From d419f3773de09f6ffeeab8d1c45c01b0c97648a3 Mon Sep 17 00:00:00 2001
From: =?UTF-8?q?Sol=C3=A8ne=20Tarride?= <starride@teklia.com>
Date: Fri, 15 Sep 2023 15:00:50 +0200
Subject: [PATCH] Generate LM files during data extraction

---
 dan/datasets/extract/extract.py | 56 ++++++++++++++++++++++++++++++---
 dan/datasets/extract/utils.py   | 21 ++++++++++---
 dan/utils.py                    |  8 +++++
 3 files changed, 76 insertions(+), 9 deletions(-)

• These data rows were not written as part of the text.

-- ==== Sys2Proof/Machine/CanopyOps.lean ====
section
/-! DEFINITION. What a failure of Canopy does to the device, and its status word (18_canopy.md R545 to R557). -/

namespace Sys2Proof.Machine
namespace State

/-- Canopy core 1 owns the tile in split mode (R549). -/
def ownedByOne (s : State) (n : Fin 64) : Bool := s.split && s.maskBit R.SPLIT_OWN_LO_tiles R.SPLIT_OWN_HI_tiles n

/-- safety_claim follows the pair's state (R557). -/
def showClaim (s : State) : State :=
  let bad := s.flag R.CANOPY_STATUS_dbg_split || s.flag R.CANOPY_STATUS_bench || s.flag R.CANOPY_STATUS_mismatch ||
    s.flag R.CANOPY_STATUS_selftest_fail || s.flag R.CANOPY_STATUS_scan_wd || s.flag R.CANOPY_STATUS_double_exc
  s.setFlag R.CANOPY_STATUS_safety_claim (decide (s.get R.CANOPY_STATUS_mode = 0) && !bad)

/-- Every tile of a Canopy core takes lull_source bit [19] (R545, R548, R551, R670): every tile in lockstep. -/
def canopyLull (s : State) (one : Bool) : State :=
  s.forTiles allTiles fun n s => if s.split ∧ s.ownedByOne n ≠ one then s else s.lullSource n 3

/-- A Canopy core stops. -/
def canopyHold (s : State) (one : Bool) : State :=
  if s.split then s.modCore (if one then canopy1 else canopy0) fun c => { c with stopped := true }
  else (s.modCore canopy0 fun c => { c with stopped := true }).modCore canopy1 fun c => { c with stopped := true }

/-- A mismatch, a failed self-test, a scan-watchdog expiry, a double exception or an ECC mismatch (R545 to R548): `kind`
codes it as the CANOPY_FAULT event does. Log: DESIGN CHOICE notes/assumptions/47.md. -/
def canopyFail (s : State) (kind lane : Nat) (one : Bool) : State :=
  let s := match kind with
    | 2 => (s.setFlag R.CANOPY_STATUS_selftest_fail true).setFlag R.CANOPY_STATUS_mismatch true
    | 3 => s.setFlag R.CANOPY_STATUS_scan_wd true
    | 4 => s.setFlag R.CANOPY_STATUS_double_exc true
    | _ => s.setFlag R.CANOPY_STATUS_mismatch true
  -- CYCLE of core A at detection: the spec gives a clock count that the model leaves open
  let s := if kind = 3 ∨ kind = 4 then s
    else ((s.fresh).2.set R.CANOPY_MISMATCH_lane lane).set R.CANOPY_MISMATCH_cycle ((s.fresh).1 % 2 ^ 28)
  let s := (s.canopyHold one).showClaim
  let s := s.event 0x61 0xFF (bytesLE 1 kind ++ bytesLE 1 lane ++ [0, 0] ++ bytesLE 4 (s.get R.CANOPY_MISMATCH_cycle))
  s.canopyLull one

/-! ### The veto (R541, R553 to R556) -/

/-- Word `w` of entry `e` of the safety table (R553). -/
def safety (s : State) (e w : Nat) : Nat := ((sparseFind (8 * e + w) s.canopy.safety).getD 0).toNat

/-- Write a word of the safety table. -/
def putSafety (s : State) (e w v : Nat) : State :=
  { s with canopy := { s.canopy with safety := sparsePut 0 (8 * e + w) (BitVec.ofNat 32 v) s.canopy.safety } }

/-- The veto line of a tile is raised. -/
def vetoed (s : State) (n : Fin 64) : Bool := s.maskBit R.VETO_LO_tiles R.VETO_HI_tiles n

/-- The veto line of a tile rises: lull_source bit [18] (R275, R541). -/
def vetoLine (s : State) (n : Fin 64) : State := (s.setMaskBit R.VETO_LO_tiles R.VETO_HI_tiles n true).lullSource n 2

/-- The veto line of a tile drops, and bit [18] clears by its route (R279, R541). -/
def vetoDrop (s : State) (n : Fin 64) : State :=
  if s.vetoed n then (s.setMaskBit R.VETO_LO_tiles R.VETO_HI_tiles n false).releaseLull n 2 else s

/-- Canopy raises a tile's veto with its cause: W7, the line, the VETO event (R554, R559).
Log: DEDUCED notes/assumptions/50.md. -/
def raiseVeto (s : State) (n : Fin 64) (cause : Nat) (value : Int) (limit : Nat) : State :=
  let w7 := s.safety n 7
  let s := s.putSafety n 7 (cause * 2 ^ 24 + bits w7 23 16 * 2 ^ 16 + min 0xFFFF (bits w7 15 0 + 1))
  let s := s.event 0x60 n (bytesLE 1 cause ++ bytesLE 1 (bits w7 23 16) ++ [0, 0] ++ bytesLE 4 (wrapNat 32 value) ++ bytesLE 4 limit)
  s.vetoLine n

/-- The tiles of a mask word that a Canopy core may act on: in split mode its own (R550). -/
def maskTiles (s : State) (one hi : Bool) (v : Word) : List (Fin 64) :=
  allTiles.filter fun n =>
    (decide (32 ≤ n.val) == hi) && v.toNat.testBit (n.val % 32) && (!s.split || s.ownedByOne n == one)

/-- A write of VETO_RAISE by a Canopy core (R541). -/
def writeVetoRaise (s : State) (one hi : Bool) (v : Word) : State := s.forTiles (s.maskTiles one hi v) fun n s => s.vetoLine n

/-- A write of VETO_DROP by a Canopy core: tiles of the release ticket only (R541, R556). -/
def writeVetoDrop (s : State) (one hi : Bool) (v : Word) : State :=
  s.forTiles (s.maskTiles one hi v) fun n s => if s.canopy.ticket.testBit n then s.vetoDrop n else s

/-- A write of SCAN_KICK by a Canopy core (R548). -/
def writeScanKick (s : State) (one : Bool) : State :=
  let k : Fin 2 := if s.split && one then 1 else 0
  { s with canopy := { s.canopy with kickAt := s.canopy.kickAt.set k s.now } }

/-- A write of LOCKS by a Canopy core: only Dawn clears the locks (R541). Log: DEDUCED notes/assumptions/52.md. -/
def writeLocks (s : State) (one : Bool) (v : Word) : State :=
  let s := if v.getLsbD 0 then s.setFlag R.TRIP_LOCK_lock true else s
  if v.getLsbD 1 then
    s.forTiles allTiles fun n s => if s.split ∧ s.ownedByOne n ≠ one then s else s.setFlag R.FB_LOCK_lock true n
  else s

/-- A write of GRANT by a Canopy core: the grant lines of 32 tiles; core 1 has none (R541, R550). -/
def writeGrant (s : State) (one hi : Bool) (v : Word) : State :=
  if s.split && one then s
  else
    s.forTiles (allTiles.filter fun n => decide (32 ≤ n.val) == hi) fun n s => s.setGrant n (v.toNat.testBit (n.val % 32))

/-- A tile's vector unit may be lent to its neighbour (R181): same quadrant, Asleep or Idle, in no loan. -/
def mayLend (s : State) (lender n : Fin 64) : Bool :=
  decide (lender.val / 16 = n.val / 16) && (decide (lender.val + 1 = n.val) || decide (n.val + 1 = lender.val)) &&
    (decide (s.st lender = stAsleep) || decide (s.st lender = stIdle)) && !s.flag R.SD_STATUS_borrowing lender &&
    !(allTiles.any fun m => s.flag R.SD_STATUS_borrowing m && decide (s.get R.SD_STATUS_peer m = lender.val))

/-- A write of LEND by a Canopy core (R181, R541): the loan that the register held ends, and a valid loan is made.
Log: DEDUCED notes/assumptions/52.md. -/
def writeLend (s : State) (one : Bool) (v : Word) : State :=
  if s.split && one then s
  else
    let old := s.get R.GOV_LEND_word
    let s := if bit old 31 then s.dropLoan (tileOf (bits old 5 0)) else s
    let lender := tileOf (bits v.toNat 13 8)
    let n := tileOf (bits v.toNat 5 0)
    if v.getLsbD 31 ∧ s.mayLend lender n ∧ s.walking n ∧ ¬ s.flag R.SD_STATUS_borrowing n then s.makeLoan lender n else s

/-- The mailbox message of the host is sent by the write of CMB_TO3, or refused while one waits (R558, R401). -/
def canopyMail (s : State) (w : Word) : State :=
  let s := s.set (R.CMB_TO_word) w.toNat 3
  if s.flag R.CMB_CTL_to_full then s.bump R.CMB_CTL_to_refused
  else
    let m : Vector Word 4 := Vector.ofFn fun i => BitVec.ofNat 32 (s.get R.CMB_TO_word i)
    ((s.modCore canopy0 fun c => { c with inBox := m }).setFlag R.CMB_CTL_to_full true).raiseCanopy 1

end State
end Sys2Proof.Machine
end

diff --git a/dan/datasets/extract/extract.py b/dan/datasets/extract/extract.py
index 0251e654..e337fa06 100644
--- a/dan/datasets/extract/extract.py
+++ b/dan/datasets/extract/extract.py
@@ -33,9 +33,10 @@ from dan.datasets.extract.utils import (
     download_image,
     get_bbox,
     insert_token,
-    remove_spaces,
+    normalize_linebreaks,
+    normalize_spaces
 )
-from dan.utils import EntityType, parse_tokens
+from dan.utils import LM_MAPPING, EntityType, parse_tokens
 from line_image_extractor.extractor import extract
 from line_image_extractor.image_utils import (
     BoundingBox,
@@ -93,6 +94,9 @@ class ArkindexExtractor:
 
         self.data: Dict = defaultdict(dict)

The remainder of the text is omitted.